From the line that holds "let g := s.readPanel h.eid h.addr h.len" to the last line of the data, copy everything exactly; leave out all the rest.

• Exercise materials:
*-*-*

-- ==== Sys2Proof/Machine/Deliver.lean ====
section
/-! DEFINITION. Packets at their endpoints (R273 to R282, R286, R290, R298), the timers of the end-to-end agents (R276,
R278, R281, R290), and the send buffer (R246, R247). -/

namespace Sys2Proof.Machine

/-! ### Panel memory for requesters other than movers (R33 to R38, R212, R234) -/

/-- Record an access to an unmapped address, and ask a sleeping cluster to wake (R35, R363). -/
def State.touchBy (s : State) (a : Nat) (eid : BitVec 24) : State :=
  if !s.mapped a then
    if !isSram a then s.noteUnmapped a eid
    else if s.clusterHole (clusterOfAddr a) then s
    else s.noteOff a eid
  else if isSram a then s.requestWake (clusterOfAddr a) else s

/-- What a read of n bytes at a, within one block, does beside returning bytes. -/
def State.readBlock (s : State) (eid : BitVec 24) (a n : Nat) : State :=
  let s := ((s.touchBy a eid).blockedRead a)
  let s := (s.readErrors a n).1
  if isHbm a && s.mapped a then s.count64 (sbdBase (stackOf a) + 0x10) n else s

/-- Read n bytes of panel memory for a requester. -/
def State.readPanel (s : State) (eid : BitVec 24) (a n : Nat) : State × Bytes :=
  let s := (blocksOf a n).foldl (fun s e => s.readBlock eid e.1 e.2) s
  (s, s.load a n)

/-- What a write of n bytes at a, within one block, does beside storing them. -/
def State.writeBlock (s : State) (eid : BitVec 24) (a n : Nat) : State :=
  let s := if s.mapped a then s.touchBy a eid else s
  if isHbm a && s.mapped a then s.count64 (sbdBase (stackOf a) + 0x18) n else s

/-- Write bytes to panel memory for a requester. -/
def State.writePanel (s : State) (eid : BitVec 24) (a : Nat) (bs : Bytes) : State :=
  ((blocksOf a bs.length).foldl (fun s e => s.writeBlock eid e.1 e.2) s).store .other eid a bs

/-- Read and write n bytes at an address of any window, as BAR2 and a bridge's packets to the panel EID do (R318): writes
to register windows are ignored. -/
def State.readAny (s : State) (eid : BitVec 24) (a n : Nat) : State × Bytes :=
  if isRegister a then s.readRegs a n else s.readPanel eid a n

def State.writeAny (s : State) (eid : BitVec 24) (a : Nat) (bs : Bytes) : State :=
  if isRegister a then s else s.writePanel eid a bs

/-- Serve one access that was held: a write lands, and an aperture read's bytes go to their place (R36). -/
def State.serveOne (s : State) (h : HeldAccess) : State :=
  match h.data with
  | some bs => s.writePanel h.eid h.addr bs
  | none =>
    let g := s.readPanel h.eid h.addr h.len
    { g.1 with host := { g.1.host with lastRead := patch g.1.host.lastRead h.place g.2 } }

*-*-*

• Finished exercise:
    let g := s.readPanel h.eid h.addr h.len
    { g.1 with host := { g.1.host with lastRead := patch g.1.host.lastRead h.place g.2 } }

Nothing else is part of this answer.